Semantics and Implementation of Hybrid System Modelers

Participants : Marc Pouzet [contact] , Timothy Bourke.

Zélus is a new programming language for modeling systems that mix discrete logical time and continuous time behaviors. From a user's perspective, its main originality is to extend an existing -like synchronous language with Ordinary Differential Equations (ODEs). The extension is conservative: any synchronous program expressed as data-flow equations and hierarchical automata can be composed arbitrarily with ODEs in the same source code. A dedicated type system and causality analysis ensure that all discrete changes are aligned with zero-crossing events so that no side effects or discontinuities occur during integration. Programs are statically scheduled and translated into sequential code which, by construction, runs in bounded time and space. Compilation is effected by source-to-source translation into a small synchronous subset which is processed by a standard synchronous compiler architecture. The resulting code is paired with an off-the-shelf numeric solver.
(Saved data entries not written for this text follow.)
-- ==== Sys2Proof/Laws/Exec.lean ====
section
/-! SUPPORT. Everything an instruction can do when `exec` answers a next state, said once: `Effect i s t` has a case
for each kind of instruction, and `exec_effect` gives the case. Later proofs take the cases of `Effect` apart and do
not unfold `exec`. -/

namespace Sys2Proof.Machine

/-- What a reading instruction does with its operand's byte `v` in the state after the read. -/
inductive ReadsTo : Operation → Byte → State → State → Prop where
  | lda (v : Byte) (u : State) : ReadsTo .lda v u (setZN v (u.setA v))
  | ldx (v : Byte) (u : State) : ReadsTo .ldx v u (setZN v (u.setX v))
  | ldy (v : Byte) (u : State) : ReadsTo .ldy v u (setZN v (u.setY v))
  | lax (v : Byte) (u : State) : ReadsTo .lax v u (setZN v ((u.setA v).setX v))
  | adc (v : Byte) (u : State) : ReadsTo .adc v u (addWithCarry v u)
  | sbc (v : Byte) (u : State) : ReadsTo .sbc v u (addWithCarry (v ^^^ 0xFF#8) u)
  | and (v : Byte) (u : State) : ReadsTo .and v u (bitwise (fun a m => a &&& m) v u)
  | ora (v : Byte) (u : State) : ReadsTo .ora v u (bitwise (fun a m => a ||| m) v u)
  | eor (v : Byte) (u : State) : ReadsTo .eor v u (bitwise (fun a m => a ^^^ m) v u)
  | bit (v : Byte) (u : State) : ReadsTo .bit v u (bitTest v u)
  | cmp (v : Byte) (u : State) : ReadsTo .cmp v u (compareWith u.a v u)
  | cpx (v : Byte) (u : State) : ReadsTo .cpx v u (compareWith u.x v u)
  | cpy (v : Byte) (u : State) : ReadsTo .cpy v u (compareWith u.y v u)

/-- The byte that a storing instruction writes. -/
inductive StoresOf : Operation → State → Byte → Prop where
  | sta (s : State) : StoresOf .sta s s.a
  | stx (s : State) : StoresOf .stx s s.x
  | sty (s : State) : StoresOf .sty s s.y
  | aax (s : State) : StoresOf .aax s (s.a &&& s.x)

/-- The function by which a modifying instruction changes its byte, given the carry. -/
inductive ModifiesBy : Operation → Bool → (Byte → Byte × Bool) → Prop where
  | inc (c : Bool) : ModifiesBy .inc c fun v => (v + 1, false)
  | dec (c : Bool) : ModifiesBy .dec c fun v => (v - 1, false)
  | asl (c : Bool) : ModifiesBy .asl c asl
  | lsr (c : Bool) : ModifiesBy .lsr c lsr
  | rol (c : Bool) : ModifiesBy .rol c (rol c)
  | ror (c : Bool) : ModifiesBy .ror c (ror c)
  | slo (c : Bool) : ModifiesBy .slo c asl
  | rla (c : Bool) : ModifiesBy .rla c (rol c)
  | sre (c : Bool) : ModifiesBy .sre c lsr
  | rra (c : Bool) : ModifiesBy .rra c (ror c)
  | dcp (c : Bool) : ModifiesBy .dcp c fun v => (v - 1, false)
  | isc (c : Bool) : ModifiesBy .isc c fun v => (v + 1, false)

/-- What a modifying instruction does after the write, with the new byte and the carry out. -/
inductive ModifiesTo : Operation → Byte × Bool → State → State → Prop where
  | inc (r : Byte × Bool) (u : State) : ModifiesTo .inc r u (setZN r.1 u)
  | dec (r : Byte × Bool) (u : State) : ModifiesTo .dec r u (setZN r.1 u)
  | asl (r : Byte × Bool) (u : State) : ModifiesTo .asl r u (setZN r.1 (setC r.2 u))
  | lsr (r : Byte × Bool) (u : State) : ModifiesTo .lsr r u (setZN r.1 (setC r.2 u))
  | rol (r : Byte × Bool) (u : State) : ModifiesTo .rol r u (setZN r.1 (setC r.2 u))
  | ror (r : Byte × Bool) (u : State) : ModifiesTo .ror r u (setZN r.1 (setC r.2 u))
  | slo (r : Byte × Bool) (u : State) : ModifiesTo .slo r u (combineWithA (fun a b => a ||| b) r.1 r.2 u)
  | rla (r : Byte × Bool) (u : State) : ModifiesTo .rla r u (combineWithA (fun a b => a &&& b) r.1 r.2 u)
  | sre (r : Byte × Bool) (u : State) : ModifiesTo .sre r u (combineWithA (fun a b => a ^^^ b) r.1 r.2 u)
  | rra (r : Byte × Bool) (u : State) : ModifiesTo .rra r u (addWithCarry r.1 (setC r.2 u))
  | dcp (r : Byte × Bool) (u : State) : ModifiesTo .dcp r u (compareWith u.a r.1 u)
  | isc (r : Byte × Bool) (u : State) : ModifiesTo .isc r u (addWithCarry (r.1 ^^^ 0xFF#8) u)

/-- The instructions that make no access: what each gives. -/
inductive Plain (s : State) : Operation → State → Prop where
  | tax : Plain s .tax (setZN s.a (s.setX s.a))
  | txa : Plain s .txa (setZN s.x (s.setA s.x))
  | tay : Plain s .tay (setZN s.a (s.setY s.a))
  | tya : Plain s .tya (setZN s.y (s.setA s.y))
  | tsx : Plain s .tsx (setZN s.sp (s.setX s.sp))
  | txs : Plain s .txs (s.setSp s.x)
  | inx : Plain s .inx (setZN (s.x + 1) (s.setX (s.x + 1)))
  | iny : Plain s .iny (setZN (s.y + 1) (s.setY (s.y + 1)))
  | dex : Plain s .dex (setZN (s.x - 1) (s.setX (s.x - 1)))
  | dey : Plain s .dey (setZN (s.y - 1) (s.setY (s.y - 1)))
  | clc : Plain s .clc (s.setP { s.p with c := false })
  | sec : Plain s .sec (s.setP { s.p with c := true })
  | cli : Plain s .cli (s.setP { s.p with i := false })
  | sei : Plain s .sei (s.setP { s.p with i := true })
  | clv : Plain s .clv (s.setP { s.p with v := false })
  | cld : Plain s .cld (s.setP { s.p with d := false })
  | sed : Plain s .sed (s.setP { s.p with d := true })
  | nop : Plain s .nop s
  | skb : Plain s .skb s
  | skw : Plain s .skw s
  | hlt : Plain s .hlt { s with run := .halted }

/-- The eight branches. -/
def isBranch (op : Operation) : Bool := op ∈ [.bpl, .bmi, .bvc, .bvs, .bcc, .bcs, .bne, .beq]

/-- Everything an instruction can do when it completes. -/
inductive Effect (i : Instr) (s : State) : State → Prop where
  | read {src : Src} {v : Byte} {u t : State} (ho : i.operand = src.operand) (hl : load src s = .ok v u)
      (ht : ReadsTo i.operation v u t) : Effect i s t
  | write {m : MemMode} {v : Byte} {t : State} (ho : i.operand = .mem m) (hv : StoresOf i.operation s v)
      (ht : store m v s = .ok () t) : Effect i s t
  | modify {m : MemMode} {f : Byte → Byte × Bool} {r : Byte × Bool} {u t : State} (ho : i.operand = .mem m)
      (hf : ModifiesBy i.operation s.p.c f) (hm : Machine.modify (.mem m) f s = .ok r u)
      (ht : ModifiesTo i.operation r u t) : Effect i s t
  | modifyAcc {f : Byte → Byte × Bool} {t : State} (ho : i.operand = .acc) (hf : ModifiesBy i.operation s.p.c f)
      (ht : ModifiesTo i.operation (f s.a) (s.setA (f s.a).1) t) : Effect i s t
  | plain {t : State} (ht : Plain s i.operation t) : Effect i s t
  | branch {d : Int} (ho : i.operand = .rel d) (hb : isBranch i.operation = true) :
      Effect i s (if branchTaken i.operation s.p then s.setPc (s.pc + BitVec.ofInt 16 d) else s)
  | jmp {addr : Word} (hi : i = .jmpAbs addr) : Effect i s (s.setPc addr)
  | jmpInd {ptr target : Word} {u : State} (hi : i = .jmpInd ptr) (hr : resolveIndirect ptr s = .ok target u) :
      Effect i s (u.setPc target)
  | jsr {addr : Word} {u : State} (hi : i = .jsr addr) (hp : push16 (s.pc - 1) s = .ok () u) :
      Effect i s (u.setPc addr)
  | rts {w : Word} {u : State} (hi : i = .rts) (hp : pull16 s = .ok w u) : Effect i s (u.setPc (w + 1))
  | rti {t : State} (hi : i = .rti) (hr : returnFromInterrupt s = .ok () t) : Effect i s t
  | pha {t : State} (hi : i = .pha) (hp : push s.a s = .ok () t) : Effect i s t
  | php {t : State} (hi : i = .php) (hp : push (s.p.pack ||| 0x10#8) s = .ok () t) : Effect i s t
  | pla {v : Byte} {u : State} (hi : i = .pla) (hp : pull s = .ok v u) : Effect i s (setZN v (u.setA v))
  | plp {v : Byte} {u : State} (hi : i = .plp) (hp : pull s = .ok v u) : Effect i s (unpackP v u)

/-- The result of a `conclude` that goes on with a plain next state. -/
theorem Access.conclude_next {α : Type} {r : Access α} {k : α → State → State} {t : State}
    (h : (r.conclude fun v u => .next (k v u)) = .next t) : ∃ v u, r = .ok v u ∧ k v u = t := by
  obtain ⟨v, u, hr, hk⟩ := Access.conclude_eq_next.mp h
  cases hk
  exact ⟨v, u, hr, rfl⟩

theorem opLda_effect {i : Instr} {src : Src} {s t : State} (hi : i.operation = .lda)
    (ho : i.operand = src.operand) (h : opLda src s = .next t) : Effect i s t := by
  obtain ⟨v, u, hl, rfl⟩ := Access.conclude_next h
  exact .read ho hl (hi ▸ .lda v u)

theorem opLdx_effect {i : Instr} {src : Src} {s t : State} (hi : i.operation = .ldx)
    (ho : i.operand = src.operand) (h : opLdx src s = .next t) : Effect i s t := by
  obtain ⟨v, u, hl, rfl⟩ := Access.conclude_next h
  exact .read ho hl (hi ▸ .ldx v u)

theorem opLdy_effect {i : Instr} {src : Src} {s t : State} (hi : i.operation = .ldy)
    (ho : i.operand = src.operand) (h : opLdy src s = .next t) : Effect i s t := by
  obtain ⟨v, u, hl, rfl⟩ := Access.conclude_next h
  exact .read ho hl (hi ▸ .ldy v u)

theorem opAdc_effect {i : Instr} {src : Src} {s t : State} (hi : i.operation = .adc)
    (ho : i.operand = src.operand) (h : opAdc src s = .next t) : Effect i s t := by
  obtain ⟨v, u, hl, rfl⟩ := Access.conclude_next h
  exact .read ho hl (hi ▸ .adc v u)

theorem opSbc_effect {i : Instr} {src : Src} {s t : State} (hi : i.operation = .sbc)
    (ho : i.operand = src.operand) (h : opSbc src s = .next t) : Effect i s t := by
  obtain ⟨v, u, hl, rfl⟩ := Access.conclude_next h
  exact .read ho hl (hi ▸ .sbc v u)

theorem opAnd_effect {i : Instr} {src : Src} {s t : State} (hi : i.operation = .and)
    (ho : i.operand = src.operand) (h : opAnd src s = .next t) : Effect i s t := by
  obtain ⟨v, u, hl, rfl⟩ := Access.conclude_next h
  exact .read ho hl (hi ▸ .and v u)

theorem opOra_effect {i : Instr} {src : Src} {s t : State} (hi : i.operation = .ora)
    (ho : i.operand = src.operand) (h : opOra src s = .next t) : Effect i s t := by
  obtain ⟨v, u, hl, rfl⟩ := Access.conclude_next h
  exact .read ho hl (hi ▸ .ora v u)

theorem opEor_effect {i : Instr} {src : Src} {s t : State} (hi : i.operation = .eor)
    (ho : i.operand = src.operand) (h : opEor src s = .next t) : Effect i s t := by
  obtain ⟨v, u, hl, rfl⟩ := Access.conclude_next h
  exact .read ho hl (hi ▸ .eor v u)

theorem opCmp_effect {i : Instr} {src : Src} {s t : State} (hi : i.operation = .cmp)
    (ho : i.operand = src.operand) (h : opCmp src s = .next t) : Effect i s t := by
  obtain ⟨v, u, hl, rfl⟩ := Access.conclude_next h
  exact .read ho hl (hi ▸ .cmp v u)

theorem opCpx_effect {i : Instr} {src : Src} {s t : State} (hi : i.operation = .cpx)
    (ho : i.operand = src.operand) (h : opCpx src s = .next t) : Effect i s t := by
  obtain ⟨v, u, hl, rfl⟩ := Access.conclude_next h
  exact .read ho hl (hi ▸ .cpx v u)

theorem opCpy_effect {i : Instr} {src : Src} {s t : State} (hi : i.operation = .cpy)
    (ho : i.operand = src.operand) (h : opCpy src s = .next t) : Effect i s t := by
  obtain ⟨v, u, hl, rfl⟩ := Access.conclude_next h
  exact .read ho hl (hi ▸ .cpy v u)

theorem opLax_effect {i : Instr} {m : MemMode} {s t : State} (hi : i.operation = .lax)
    (ho : i.operand = .mem m) (h : opLax m s = .next t) : Effect i s t := by
  obtain ⟨v, u, hl, rfl⟩ := Access.conclude_next h
  exact .read (src := .mem m) ho hl (hi ▸ .lax v u)

theorem opBit_effect {i : Instr} {m : MemMode} {s t : State} (hi : i.operation = .bit)
    (ho : i.operand = .mem m) (h : opBit m s = .next t) : Effect i s t := by
  obtain ⟨v, u, hl, rfl⟩ := Access.conclude_next h
  exact .read (src := .mem m) ho hl (hi ▸ .bit v u)

theorem opSta_effect {i : Instr} {m : MemMode} {s t : State} (hi : i.operation = .sta)
    (ho : i.operand = .mem m) (h : opSta m s = .next t) : Effect i s t := by
  obtain ⟨_, u, hl, rfl⟩ := Access.conclude_next (k := fun _ u => u) h
  exact .write ho (hi ▸ .sta s) hl

theorem opStx_effect {i : Instr} {m : MemMode} {s t : State} (hi : i.operation = .stx)
    (ho : i.operand = .mem m) (h : opStx m s = .next t) : Effect i s t := by
  obtain ⟨_, u, hl, rfl⟩ := Access.conclude_next (k := fun _ u => u) h
  exact .write ho (hi ▸ .stx s) hl

theorem opSty_effect {i : Instr} {m : MemMode} {s t : State} (hi : i.operation = .sty)
    (ho : i.operand = .mem m) (h : opSty m s = .next t) : Effect i s t := by
  obtain ⟨_, u, hl, rfl⟩ := Access.conclude_next (k := fun _ u => u) h
  exact .write ho (hi ▸ .sty s) hl

theorem opAax_effect {i : Instr} {m : MemMode} {s t : State} (hi : i.operation = .aax)
    (ho : i.operand = .mem m) (h : opAax m s = .next t) : Effect i s t := by
  obtain ⟨_, u, hl, rfl⟩ := Access.conclude_next (k := fun _ u => u) h
  exact .write ho (hi ▸ .aax s) hl

theorem opInc_effect {i : Instr} {m : MemMode} {s t : State} (hi : i.operation = .inc)
    (ho : i.operand = .mem m) (h : opInc m s = .next t) : Effect i s t := by
  obtain ⟨r, u, hm, rfl⟩ := Access.conclude_next h
  exact .modify ho (hi ▸ .inc s.p.c) hm (hi ▸ .inc r u)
This experiment show that it is possible to build a modeler for explicit hybrid systems à la Simulink/Stateflow on top of an existing synchronous language, using it both as a semantic basis and as a target for code generation. In parallel with the software development done during the year, we investigate, in collaboration with Albert Benveniste, Benoit Caillaud (Inria Rennes) and Dassault-Systèmes the treatment of Differential Algebraic Equations (DAEs), in explicit or semi-explicit form.

This work will be presented at the ACM Intern. Conference on Hybrid Systems: Computation and Control (HSCC 2013) in April 2013.